How systems tend to allow individuals to err

• Requiring that urgent tasks be performed before important tasks
• Making critical tasks monotonous (or vice-versa)
• Ignoring "non-critical path" tasks (e.g. safety, environmental, QA)
• Having excessive dependence on individual expertise/computer simulation results
• Performing insufficient simulation
• Tendency not to simplify processes
• Cutting strategy tasks (e.g. planning, checking) first when the money runs low

Dodging Responsibility

We will try to avoid taking responsibility for errors because of Karchmer’s Law of Performance Evaluation: ten "attaboys" equals one "aw, shit." An engineer who hasn’t accumulated a substantial number of "attaboys" by the time the error is committed may be out of a job. Again, the threat of losing a job or being thrown to the crowd when we make a mistake may not be the answer -- it may make us miserable without making us any better. Plus, if an engineer’s error causes a problem that propagates up the management chain, it’s very likely the engineer won’t be sacrificed before the managers!

How different the engineering world is from the business world! When a business fails, the owners will often be able to find investors in their next venture easily -- investors think the owners won’t make the same mistakes the next time. And they’re probably right. Engineers won’t make the same mistakes the next time either, if the mistakes are large enough -- but will they land on their feet?

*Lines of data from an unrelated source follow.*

-- ==== Sys2Proof/Machine/Charge.lean ====
section
/-!
DEFINITION. The charging outlets (R381-R412): pilot, contactor, lock, residual current, offers, sessions, records, accounts,
token lines and display lines.
-/
namespace Sys2Proof.Machine

/-! ### Outlets -/

/-- An outlet at reset. -/
def out0 (_ : Nat) : Outlet := {}
def State.outlet (s : State) (o : Nat) : Outlet := SMap.get out0 s.chg.outlets o
def State.putOutlet (s : State) (o : Nat) (x : Outlet) : State :=
  { s with chg := { s.chg with outlets := SMap.put out0 s.chg.outlets o x } }

/-- An outlet changed. -/
def State.onOutlet (s : State) (o : Nat) (f : Outlet → Outlet) : State := s.putOutlet o (f (s.outlet o))

/-- The state of an outlet (R399): 0 OFF, 1 IDLE, 2 CONNECTED, 3 AUTH, 4 CHARGING, 5 PAUSED, 6 ENDING, 7 LOCKOUT, 8 FAULT,
9 DISABLED. -/
def State.outState (s : State) (o : Nat) : Nat := s.get (R.CHG_STAT_STATE o)

/-- A pin of an outlet. -/
def chgPort (o : Nat) (name : String) : Port := .pin ("CHG" ++ toString o ++ "_" ++ name)

/-- A level that a pin of an outlet takes at cycle 0 of the next tick (R37). -/
def State.chgPin (s : State) (o : Nat) (name : String) (v : Nat) : State := s.drive (chgPort o name) [BitVec.ofNat 8 v]

/-- The test winding of a residual-current channel (R381, R393). -/
def rdcTest (o : Nat) : Port := .pin ("RDC" ++ toString o ++ "_TEST")

/-- The pilot output that the state and the duty give (R384, R399): low, the PWM at a duty, or +12 V, in FAULT during a measurement. -/
def State.pilotOut (s : State) (o : Nat) : State :=
  let st := s.outState o
  let d := s.get (R.CHG_OFFER_DUTY o)
  let b := if st = 8 ∧ (s.outlet o).measAt.isSome then [1#8] else if st = 0 ∨ 8 ≤ st then [0#8] else if (st = 3 ∨ st = 4) ∧ d ≠ 0 then [2#8] ++ leBytes 2 d else [1#8]
  s.drive (chgPort o "CPOUT") b

/-- The latch of a trip released; the safe-open line follows the comparator (R394). -/
def State.clearTrip (s : State) (o : Nat) : State :=
  (s.onOutlet o (fun x => { x with tripped := false })).set (R.CHG_STAT_SAFE o) (b2n (s.outlet o).comp)

/-- An outlet placed in a state; one that leaves LOCKOUT releases the latch of its trip (R394). -/
def State.toOut (s : State) (o st : Nat) : State :=
  let t := if s.outState o = 7 ∧ st ≠ 7 then s.clearTrip o else s
  let t := t.set (R.CHG_STAT_STATE o) st
  let t := if st = 3 then t.onOutlet o (fun x => { x with inAuth := s.now }) else t
  t.pilotOut o

/-- The duty of an offer in per mille (R385). -/
def dutyOf (i : Nat) : Nat := if i < 60 then 0 else if i ≤ 510 then 5 * i / 3 else 2 * i / 5 + 640

/-- The cable capability of a proximity code, 0.1 A (R387). -/
def cableOf (code : Nat) : Nat := nth [0, 130, 200, 320, 630] code 0
def State.cable (s : State) (o : Nat) : Nat :=
  cableOf (if s.on (R.CHG_CTL_TETHER o) then s.get (R.CHG_CTL_CABLE o) else s.get (R.CHG_STAT_PP o))

/-- A session is open on an outlet (R402, R410): SACC.REASON reads 0. -/
def State.inSession (s : State) (o : Nat) : Bool := decide (s.get (R.CHG_SID_SID o) ≠ 0) && decide (s.get (R.CHG_SACC_REASON o) = 0)

/-- The pilot allows charging (R388): state C, or D with VENT. -/
def State.pilotReady (s : State) (o : Nat) : Bool :=
  let cp := s.get (R.CHG_STAT_CP o)
  decide (cp = 2) || (decide (cp = 3) && s.on (R.CHG_CTL_VENT o))

/-- CHGo_K removed: the contacts must follow (R389). -/
def State.dropK (s : State) (o : Nat) : State :=
  if s.on (R.CHG_STAT_K o) then
    ((s.set (R.CHG_STAT_K o) 0).onOutlet o (fun x => { x with kAll := false, check := some (false, s.now), kAt := none })).chgPin o "K" 0
  else s

/-- A close decided in this tick does not take place (R409): K is not asserted, and the session is as it was before. -/
def State.undoClose (s : State) (o : Nat) : State :=
  let t := (s.set (R.CHG_STAT_K o) 0).onOutlet o (fun x => { x with kAll := false, check := none, kAt := none })
  let t := { t with outNext := t.outNext.filter (fun e => decide (e.1 ≠ chgPort o "K")) }
  if (s.outlet o).kFirst then
    { t.set (R.CHG_SE0_E0 o) 0 with isl := { t.isl with closed := SMap.put zB t.isl.closed o false } }
  else t

/-- K forced inactive by the hard-wired line, not at the tick (R394, R502); it meets a close of its own tick before K is asserted (R409). -/
def State.forceOpen (s : State) (o : Nat) : State :=
  if s.on (R.CHG_STAT_K o) then
    if (s.outlet o).kAt = some s.now then s.undoClose o else (s.dropK o).send (chgPort o "K") [0#8]
  else s

/-- A self-test given up: the test winding is released (R393). -/
def State.stopTest (s : State) (o : Nat) : State :=
  let x := s.outlet o
  let t := s.onOutlet o (fun x => { x with test := none, inj := none })
  if x.test.isSome ∧ x.inj.isNone then t.drive (rdcTest o) [0#8] else t

/-! ### Accounts and receipts (R406) -/

def tariff0 (_ : Nat) : TariffT := {}

/-- The receipt key (R365, R406): in the first page that a processor owns, loaded at the generation of the array. -/
def State.rcptLoad (s : State) : Option Nat × State :=
  let own := (List.range 256).find? (fun p => decide (1 ≤ s.pageOwner p ∧ s.pageOwner p ≤ 4))
  match own, s.ftl.sys with
  | some p, some y =>
    if s.chg.rcpt = some (p, y.gen) ∧ (s.page p).key ≠ [] then (some p, s)
    else
      let r := (s.nameSlot p 1).loadKey (s.pageOwner p) p 2 y.gen
      if r.1 = 1 then (some p, { r.2 with chg := { r.2.chg with rcpt := some (p, y.gen) } }) else (none, r.2)
  | _, _ => (none, s)

/-- The 40-byte body of a receipt (R406). -/
def rcptBody (acct : Nat) (a : Option Acct) (sid rtc : Nat) : List Byte :=
  match a with
  | some a =>
    leBytes 2 acct ++ [BitVec.ofNat 8 (1 + 2 * b2n a.blocked), BitVec.ofNat 8 a.tariff] ++ leBytes 8 (unsgn 64 a.bal) ++ leBytes 4 a.xfer ++
      leBytes 4 sid ++ leBytes 4 rtc ++ [BitVec.ofNat 8 a.token.length] ++ sliceB a.token 0 10 ++ List.replicate 5 0#8
  | none => sliceB (leBytes 2 acct ++ List.replicate 14 0#8 ++ leBytes 4 sid ++ leBytes 4 rtc) 0 40

/-- The account in a receipt body. -/
def rcptParse (b : List Byte) : Option Acct :=
  if (leAt b 2 1).testBit 0 then
    some ⟨sliceB b 25 (leAt b 24 1), leAt b 3 1, (leAt b 2 1).testBit 1, sgn 64 (leAt b 4 8), leAt b 12 4⟩
  else none

/-- A receipt sealed with a counter of slot 1 and accepted by the ledger: false when either fails. -/
def State.receipt (s : State) (acct sid : Nat) : Bool × State :=
  let l := s.rcptLoad
  match l.1 with
  | none => (false, l.2)
  | some p =>
    if l.2.storWrites = false then (false, l.2)
    else
      let c := l.2.sealSlot p 1 [] (rcptBody acct (SMap.at? s.chg.accounts acct) sid (s.get R.RTC_SECLO_SEC))
      match c.1 with
      | none => (false, c.2)
      | some x =>
        let r := c.2.acceptOne 3 0 0 0 false (recOf (leBytes 8 x.1 ++ x.2.1 ++ x.2.2))
        match r.1 with
        | some lsn => (true, { r.2 with ftl := { r.2.ftl with receipt := SMap.put zN r.2.ftl.receipt acct (lsn + 1) } })
        | none => (false, r.2)

/-- An account put in the table, or removed from it. -/
def State.putAcct (s : State) (acct : Nat) (a : Option Acct) : State :=
  { s with chg := { s.chg with accounts := match a with
      | some a => SMap.ins s.chg.accounts acct a
      | none => SMap.del s.chg.accounts acct } }

/-- A balance as a 64-bit two's-complement value (R406). -/
def bal64 (n : Int) : Int := sgn 64 (unsgn 64 n)

/-- Task 0Ah runs: not through a restart (R409). -/
def State.task0A (s : State) : Bool := s.upd.pauseAt.isNone && !s.upd.lanes && decide (s.get R.CFG_STAT_SAFE = 0)

/-- One debit that waits: the table is debited once it stands, and a receipt follows (R403, R409). -/
def State.payOne (s : State) (e : Nat × Nat × Nat) : Bool × State :=
  match SMap.at? s.chg.accounts e.1 with
  | none => (true, s)
  | some a => (s.putAcct e.1 (some { a with bal := bal64 (a.bal - e.2.2) })).receipt e.1 e.2.1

We learn from watching NASA and its contractors absorb media criticism for failures that

• The probability that an error will be repeated is inversely proportional to the magnitude of the error’s consequences.
• The probability that responsibility for the error will be avoided or diffused is directly proportional to the magnitude of the error’s consequences.

This means that even as a member of the (outraged) public it does me no good to call for a scapegoat. I may not get one, and the product is probably going to improve without one.

Anticipating Error

Given what we know about ourselves; about the types of errors we commit; and about the environments in which errors occur -- is it possible to predict errors? We can’t know what’s inside others’ minds, but we can observe others’ behavior and the systems they work under. If you observe any of these warning signs, a critical error may be around the corner:

Individuals

• Lack of sleep or other loss of focus (e.g. ADHD, etc.)
• Personal crises (e.g. injury, illness, separation, death, financial loss)
• Dissatisfaction (e.g. with job itself or work surroundings)
• Lack of confidence (e.g. in training or procedure)
• Miscellaneous other distractions (see the Canonical List)

Systems

• Experience drain (e.g. from illness, retirement, or "use-or-lose")
• Difficulty in locating proper tools
• Loss of expected budget
• Redesigns, especially late in the project
• Complex processes (i.e. impossible for one person to memorize)

We tend to blame workers for having human characteristics, instead of finding ways to work in spite of them. It is true that workers should be able to focus, especially on critical tasks. But the warning signs above tell us it may be impossible to expect that even of the best workers. Systems must therefore be designed to compensate for as much of the above as possible. In this regard we can learn a lot from the stage. Consider:

Redundancy. Almost all plays have an understudy for each key role. Does a critical worker require an understudy? If so, then train one. If there’s no money in the budget to do this, then borrow another worker from a non-critical task with its own budget. Is this unethical? Maybe -- but is it more ethical to keep all the staff budgets in their individual pots and risk a failure that haunts all your customers? If there are no other available workers to act as an understudy, draft a manager. There must be one in the organization that hasn’t forgotten the technical side altogether.

Simplicity. Plays require the actors to memorize their lines, and enable the memorization by cues. Can this not be done for critical procedures as well? Not if the procedure manual is longer than the screenplay for a major motion picture. Make each critical procedure memorizable, within a single page if possible and written in plain language, and consider ways for the worker to receive a cue for the most critical steps.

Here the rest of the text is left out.